While a lot of this is done automatically there are still some options you can implement on your own to help improve web page load time. The cache is simply a temporary storage on a visitor’s computer where images, CSS & Javascript files and other elements can be temporarily stored. The next time that visitor comes to your website, some of the heavy lifting won’t need to happen. Those larger files are already cached in their computer.

One trick that can be implemented is adjusting the expiration date for your cached files. Each file that gets cached includes an expiration date. When that date expires the file will be removed from the cache. While it is possible to set cached files to “never” expire it is best practice to set your expiration date for one year or less. Setting your cache expiration date for more than one year violates the RFC guidelines.

If your website was built using WordPress, then you might want to check out the W3 Total Cache plugin. It does a tremendous job and gives you multiple options to optimize your website caching capabilities.

e. Reduce all HTTP requests.

In layman’s terminology an HTTP request is any time a visitor’s web browser fetches a file from a web server it uses HTTP (Hypertext Transfer Protocol). Every request takes time to happen. This is why we suggested combining all of your CSS & Javascript files into one individual file. HTTP requests are also used to fetch images, videos and even the web pages themselves. Reducing the number of requests is a great way to reduce your overall load time.

One way that HTTP requests are often misused are through broken links on your site and also 302 redirects. Every time a visitor clicks on a broken link on your website or in a search engine the web browser needs to ask the server where the visitor should be sent. More often than not visitors are directed to a 404 error “Page Not Found” web page. Not only is the visitor not landing on the page they intended, but more time is wasted trying to get them to where they wanted to go.

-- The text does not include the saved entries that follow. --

/-! ## The return right after the entry -/

/-- States that agree in each 16-bit register agree in the general registers. -/
theorem State.regs_eq_of_reg16 {s t : State} (h : ∀ q, t.reg16 q = s.reg16 q) : t.regs = s.regs := by
  have heq : ∀ {g k : Regs}, (∀ q, g.get q = k.get q) → g = k := fun {g k} e => by
    cases g
    cases k
    simp only [Regs.mk.injEq]
    exact ⟨e .ax, e .cx, e .dx, e .bx, e .sp, e .bp, e .si, e .di⟩
  exact heq h

/-- In quiet the return finds the frame of the entry: IP, CS and FLAGS as they were pushed, and SP where it was. -/
theorem Quiet.interruptReturn_enterOnce {s : State} (h : Quiet s) (ty : Byte) :
    let t := (s.enterOnce ty s.ip).interruptReturn
    t.ip = s.ip ∧ t.segs = s.segs ∧ t.regs = s.regs ∧ t.flags = s.flags ∧
      ∀ a, a ∉ frameAddrs s → t.readByte a = s.readByte a := by
  obtain ⟨⟨hsp, hother⟩, -, ⟨hes, hss, hds⟩, -, -, -, hframe⟩ := s.enterOnce_spec ty s.ip
  obtain ⟨⟨hflags, hcs, hip, hrest⟩, -⟩ := hframe h
  have hm : Quiet (s.enterOnce ty s.ip) := h.enterOnce ty s.ip
  generalize s.enterOnce ty s.ip = m at *
  obtain ⟨tip, tsegs, tflags, -, -⟩ := m.interruptReturn_spec
  obtain ⟨tsp, tother⟩ := m.interruptReturn_reg16
  have hword : ∀ k o, s.reg16 .sp - 6 + BitVec.ofNat 16 (2 * k) = o → stackWord m k = heldAt m .word s.segs.ss o :=
    fun k o e => by rw [stackWord_eq_heldAt hm k, hss, hsp, e]
  have w0 : stackWord m 0 = s.ip := (hword 0 _ (by bv_omega)).trans hip
  have w1 : stackWord m 1 = s.segs.cs := (hword 1 _ (by bv_omega)).trans hcs
  have w2 : stackWord m 2 = s.flagsWord := (hword 2 _ (by bv_omega)).trans hflags
  refine ⟨tip.trans w0, ?_, State.regs_eq_of_reg16 fun q => ?_, ?_, fun a ha => ?_⟩
  · simp only [tsegs, w1, hes, hss, hds]
  · by_cases hq : q = .sp
    · subst hq
      rw [tsp, hsp]
      bv_omega
    · exact (tother q hq).trans (hother q hq)
  · rw [tflags, w2]
    exact s.flags.ofWord_toWord s.params.flagsX
  · exact (hm.readByte_interruptReturn a).trans (hrest a ha)

/-- Settles O57: in quiet, with no NMI latched and TF clear, the entry is one, and the return undoes it. -/
theorem returnUndoesEntry : Obligations.ReturnUndoesEntry := by
  intro ty s hq hn ht
  have hentry : exec (.intType ty) s = .next (s.enterOnce ty s.ip) :=
    congrArg _ (hq.toStill.interruptEntry hn ht ty s.ip)
  exact ⟨_, _, hentry, rfl, hq.interruptReturn_enterOnce ty⟩

end Sys2Proof.Machine
end

section
/-!
PROOF. What a halted and a waiting processor do in a step (O59), and the processor control instructions (O60): the end
of such a step by what there is to recognise, the halt cycle issued again, and the extra fetch of the WAIT.
-/

namespace Sys2Proof.Machine

variable (s : State)

/-! ## The end of a step that executes nothing -/

section Recognised

variable {s}

/-- With RESET LOW, what is recognised stands unless RESET comes meanwhile (R450). -/
theorem State.recogniseUnlessReset_of_recognise {t : State} (h : s.recognise = t) (hr : s.bus.pins.reset = false) :
    s.recogniseUnlessReset = t.settle := by
  simp only [State.recogniseUnlessReset, hr, h, Bool.false_eq_true, if_false]

/-- With nothing to recognise, only TF is no longer noted. -/
theorem State.recogniseUnlessReset_idle (hr : s.bus.pins.reset = false) (hi : s.inhibit = false)
    (hn : s.bus.nmiLatch = false) (h : s.flags.IF = false ∨ s.bus.pins.intr = none) :
    ({ s with trap := false } : State).recogniseUnlessReset = { s with trap := false } := by
  have hidle : ({ s with trap := false } : State).recognise = { s with trap := false } :=
    State.recognise_trap { s with trap := false } hi hn h
  exact (State.recogniseUnlessReset_of_recognise hidle hr).trans ((State.settle_spec _).2 hr)

/-- TF noted is taken as single-step where there is nothing else (R413). -/
theorem State.recogniseUnlessReset_singleStep (hr : s.bus.pins.reset = false) (hi : s.inhibit = false)
    (hn : s.bus.nmiLatch = false) (h : s.flags.IF = false ∨ s.bus.pins.intr = none) :
    ∃ t, SingleStepTaken s.savedIp (interruptedAt s) t ∧
      ({ s with trap := true } : State).recogniseUnlessReset = t.settle := by
  have htaken : ({ s with trap := true } : State).recognise =
      ({ interruptedAt s with trap := true } : State).singleStepEntry s.savedIp := by
    rw [← interruptedAt_trap]
    exact State.recognise_trap { s with trap := true } hi hn h
  exact ⟨_, SingleStepTaken.of_trap (State.singleStepEntry_spec _ _),
    State.recogniseUnlessReset_of_recognise htaken hr⟩

/-- A latched NMI is taken, whatever TF is noted (R405, R413). -/
theorem State.recogniseUnlessReset_nmi (hr : s.bus.pins.reset = false) (hi : s.inhibit = false)
    (hn : s.bus.nmiLatch = true) (b : Bool) :
    ∃ t, InterruptSequence 2 s.savedIp (interruptedAt { s with bus := { s.bus with nmiLatch := false } }) t ∧
      ({ s with trap := b } : State).recogniseUnlessReset = t.settle := by
  have htaken : ({ s with trap := b } : State).recognise =
      ({ interruptedAt s.takeNmi with trap := b } : State).interruptEntry 2 s.savedIp := by
    rw [← interruptedAt_trap]
    exact State.recognise_nmi { s with trap := b } hi hn
  exact ⟨_, InterruptSequence.of_trap (State.interruptEntry_spec _ _ _),
    State.recogniseUnlessReset_of_recognise htaken hr⟩

/-- INTR with IF = 1 is taken after its acknowledge cycles, whatever TF is noted (R408, R409, R413). -/
theorem State.recogniseUnlessReset_intr (hr : s.bus.pins.reset = false) (hi : s.inhibit = false)
    (hn : s.bus.nmiLatch = false) (hf : s.flags.IF = true) {ty : Byte} (ht : s.bus.pins.intr = some ty) (b : Bool) :
    ∃ t, InterruptSequence ty s.savedIp ((interruptedAt s).acknowledge ty) t ∧
      ({ s with trap := b } : State).recogniseUnlessReset = t.settle := by
  have htaken : ({ s with trap := b } : State).recognise =
      ({ (interruptedAt s).acknowledge ty with trap := b } : State).interruptEntry ty s.savedIp := by
    rw [State.recognise_intr { s with trap := b } hi hn hf ht, interruptedAt_trap]
    rfl
  exact ⟨_, InterruptSequence.of_trap (State.interruptEntry_spec _ _ _),
    State.recogniseUnlessReset_of_recognise htaken hr⟩

/-! ## Halted and waiting -/

/-- What a halted processor begins an interrupt with: nothing but its prefixes end. -/
theorem interruptedAt_of_halted (hrun : s.run = .halted) : interruptedAt s = unprefixed s := by
  simp only [interruptedAt, hrun]

/-- Only a repeated string instruction saves anything but IP (R414). -/
theorem State.savedIp_of_halted (hrun : s.run = .halted) : s.savedIp = s.ip := by
  simp only [State.savedIp, hrun]

theorem State.savedIp_of_waiting {next : Word} (hrun : s.run = .waiting next) : s.savedIp = s.ip := by
  simp only [State.savedIp, hrun]

/-- One extra fetch, when nothing comes from outside: one cycle, and the byte is not queued (R388). -/
theorem Still.refetched_one (h : Still s) : refetched s 1 = { s.bus.found s.view (.mem (s.codeAddr 0)) with
    log := .fetch (s.codeAddr 0) (.byte (s.bus.find s.view (.mem (s.codeAddr 0)))) :: s.bus.log } := by
  have hreset : ¬s.bus.pins.reset = true := by simp [h.reset]
  simp only [refetched, h.calm.start, hreset]
  rfl

/-- Interrupted behind a WAIT of one byte, the processor fetches that byte once more (R388). -/
theorem Still.interruptedAt_waiting (h : Still s) (hrun : s.run = .waiting (s.ip + 1)) :
    let p := unprefixed s
    interruptedAt s = { p with bus := { p.bus.found p.view (.mem (s.codeAddr 0)) with
      log := .fetch (s.codeAddr 0) (.byte (p.bus.find p.view (.mem (s.codeAddr 0)))) :: s.bus.log } } := by
  have hlen : (s.ip + 1 - s.ip).toNat = 1 := by bv_omega
  have hstill : Still (unprefixed s) := ⟨h.env, h.requests, h.reset⟩
  simp only [interruptedAt, hrun, hlen, hstill.refetched_one]
  rfl

end Recognised

/-- A halted processor after the sampling point of its step: the halt cycle is issued again where the local
bus has been given away (R387, R431). -/
def haltedAfterTick : State :=
  if givesBusAway s then { s.tick with bus := { s.tick.bus with log := .halt :: s.tick.bus.log } } else s.tick

/-- All that can differ there from the state after the tick is the record. -/
theorem haltedAfterTick_eq : ∃ l, haltedAfterTick s = { s.tick with bus := { s.tick.bus with log := l } } := by
  unfold haltedAfterTick
  split <;> exact ⟨_, rfl⟩

theorem State.reissueHalt_tick (hr : s.tick.bus.pins.reset = false) (hrun : s.run = .halted) :
    s.tick.reissueHalt s.bus.sample.requests = haltedAfterTick s := by
  rw [State.reissueHalt_spec, State.tick_run, hrun, hr]
  simp only [true_and, and_true]
  rfl

/-- The step of a halted processor. -/
theorem step_halted_spec (hr : s.tick.bus.pins.reset = false) (hi : s.inhibit = false) (hrun : s.run = .halted) :
    let u := s.tick
    let h := haltedAfterTick s
    (u.bus.nmiLatch = false → s.flags.IF = false ∨ u.bus.pins.intr = none →
      step s = .next { h with trap := false }) ∧
    (u.bus.nmiLatch = true →
      ∃ t, InterruptSequence 2 s.ip { unprefixed h with bus := { h.bus with nmiLatch := false } } t ∧
        step s = .next t.settle) ∧
    ∀ ty, u.bus.nmiLatch = false → s.flags.IF = true → u.bus.pins.intr = some ty →
      ∃ t, InterruptSequence ty s.ip ((unprefixed h).acknowledge ty) t ∧ step s = .next t.settle := by
  intro u h
  have hstep : step s = .next ({ h with trap := false } : State).recogniseUnlessReset := by
    rw [step_halted s hr hrun, s.reissueHalt_tick hr hrun]
  obtain ⟨l, hl⟩ : ∃ l, h = { u with bus := { u.bus with log := l } } := haltedAfterTick_eq s
  have hhrun : h.run = .halted := by rw [hl]; exact hrun
  have hip : h.savedIp = s.ip := by rw [State.savedIp_of_halted hhrun, hl]; rfl
  have hhr : h.bus.pins.reset = false := by rw [hl]; exact hr
  have hhi : h.inhibit = false := by rw [hl]; exact hi
  have hlatch : h.bus.nmiLatch = u.bus.nmiLatch := by rw [hl]
  have hflags : h.flags = s.flags := by rw [hl]; rfl
  have hpins : h.bus.pins = u.bus.pins := by rw [hl]
  rw [hstep, ← hlatch, ← hflags, ← hpins, ← hip]
  refine ⟨fun hn hq => ?_, fun hn => ?_, fun ty hn hf ht => ?_⟩
  · rw [State.recogniseUnlessReset_idle hhr hhi hn hq]
  · obtain ⟨t, hseq, ht⟩ := State.recogniseUnlessReset_nmi hhr hhi hn false
    rw [interruptedAt_of_halted (s := { h with bus := { h.bus with nmiLatch := false } }) hhrun] at hseq
    exact ⟨t, hseq, congrArg _ ht⟩
  · obtain ⟨t, hseq, ht⟩ := State.recogniseUnlessReset_intr hhr hhi hn hf ht false
    rw [interruptedAt_of_halted hhrun] at hseq
    exact ⟨t, hseq, congrArg _ ht⟩

/-- The step of a waiting processor with TEST HIGH. -/
theorem step_waiting_high_spec {next : Word} (hr : s.tick.bus.pins.reset = false) (hi : s.inhibit = false)
    (hrun : s.run = .waiting next) (htest : s.tick.bus.pins.testHigh = true) :
    let u := s.tick
    (u.bus.nmiLatch = false → s.flags.IF = false ∨ u.bus.pins.intr = none → s.flags.TF = false →
      step s = .next { u with trap := false }) ∧
    (u.bus.nmiLatch = false → s.flags.IF = false ∨ u.bus.pins.intr = none → s.flags.TF = true →
      ∃ t, SingleStepTaken s.ip (interruptedAt u) t ∧ step s = .next t.settle) ∧
    (u.bus.nmiLatch = true →
      ∃ t, InterruptSequence 2 s.ip (interruptedAt { u with bus := { u.bus with nmiLatch := false } }) t ∧
        step s = .next t.settle) ∧
    ∀ ty, u.bus.nmiLatch = false → s.flags.IF = true → u.bus.pins.intr = some ty →
      ∃ t, InterruptSequence ty s.ip ((interruptedAt u).acknowledge ty) t ∧ step s = .next t.settle := by
  intro u
  have hstep : step s = .next ({ u with trap := s.flags.TF } : State).recogniseUnlessReset := by
    rw [step_waiting s hr hrun, if_pos htest]
  have hip : u.savedIp = s.ip := State.savedIp_of_waiting (s := u) hrun
  rw [hstep, ← hip]
  refine ⟨fun hn hq hf => ?_, fun hn hq hf => ?_, fun hn => ?_, fun ty hn hf ht => ?_⟩
  · rw [hf, State.recogniseUnlessReset_idle hr hi hn hq]
  · obtain ⟨t, hseq, ht⟩ := State.recogniseUnlessReset_singleStep hr hi hn hq
    rw [hf]
    exact ⟨t, hseq, congrArg _ ht⟩
  · obtain ⟨t, hseq, ht⟩ := State.recogniseUnlessReset_nmi hr hi hn s.flags.TF
    exact ⟨t, hseq, congrArg _ ht⟩
  · obtain ⟨t, hseq, ht⟩ := State.recogniseUnlessReset_intr hr hi hn hf ht s.flags.TF
    exact ⟨t, hseq, congrArg _ ht⟩

/-- Settles O59: the extra fetch, the halted step, and the waiting step by the level of TEST. -/
theorem haltedAndWaiting : Obligations.HaltedAndWaiting := by
  refine ⟨fun s h hrun => h.interruptedAt_waiting hrun, fun s => ?_⟩
  intro u settled undisturbed entered hr hi
  refine ⟨fun hrun => ?_, fun next hrun => ⟨fun htest => ?_, fun htest => ?_⟩⟩
  · obtain ⟨hidle, hnmi, hintr⟩ := step_halted_spec s hr hi hrun
    exact ⟨fun ⟨hn, hq⟩ => hidle hn hq, hnmi, hintr⟩
  · obtain ⟨hidle, hsingle, hnmi, hintr⟩ := step_waiting_high_spec s hr hi hrun htest
    exact ⟨fun ⟨hn, hq⟩ => hidle hn hq, fun ⟨hn, hq⟩ => hsingle hn hq, hnmi, hintr⟩
  · have hlow : ¬s.tick.bus.pins.testHigh = true := by rw [htest]; decide
    rw [step_waiting s hr hrun, if_neg hlow]

/-! ## Processor control -/

/-- When nothing comes from outside, the halt cycle is recorded and nothing else happens (R387). -/
theorem Bus.Calm.haltCycle {b : Bus} (h : b.Calm) (v : View) : b.haltCycle v = { b with log := .halt :: b.log } := by
  rw [Bus.haltCycle, h.start, h.record]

Another bad use of HTTP requests are 302 redirects. A 302 redirect is a temporary solution to send visitors to another page. For example, let’s say you created a new About Us page on your website and are changing the URL from www.yoursite.com/about to www.yoursite.com/about-us. Search engines have the first URL indexed and will show that URL in search engine results. When a visitor clicks on the first URL the web browser first tries to pull up that URL only to be told by the server to send then visitor to the new URL. This takes a lot more time than you might think.

The better practice is to create what is known as a 301 redirect. A 301 redirect is a permanent redirect that can send the visitor to the new page much faster. In addition, 301 redirects pass between 90-99% of link juice (ranking power) to the redirected page. The best option of course is to avoid redirects all together if possible. Really think about the structure of your website before you build it and try your best to avoid URL name changes.

There are of course more technical techniques you can implement to increase the speed of your website load times, like compressing web pages using gzip or investigating the server response times from your hosting provider. These are usually issues reserved for websites that see a tremendous amount of traffic. If you are like most of us trying to operate an average website, then the tips and tricks we just covered should get you started on seriously improving your website’s load time.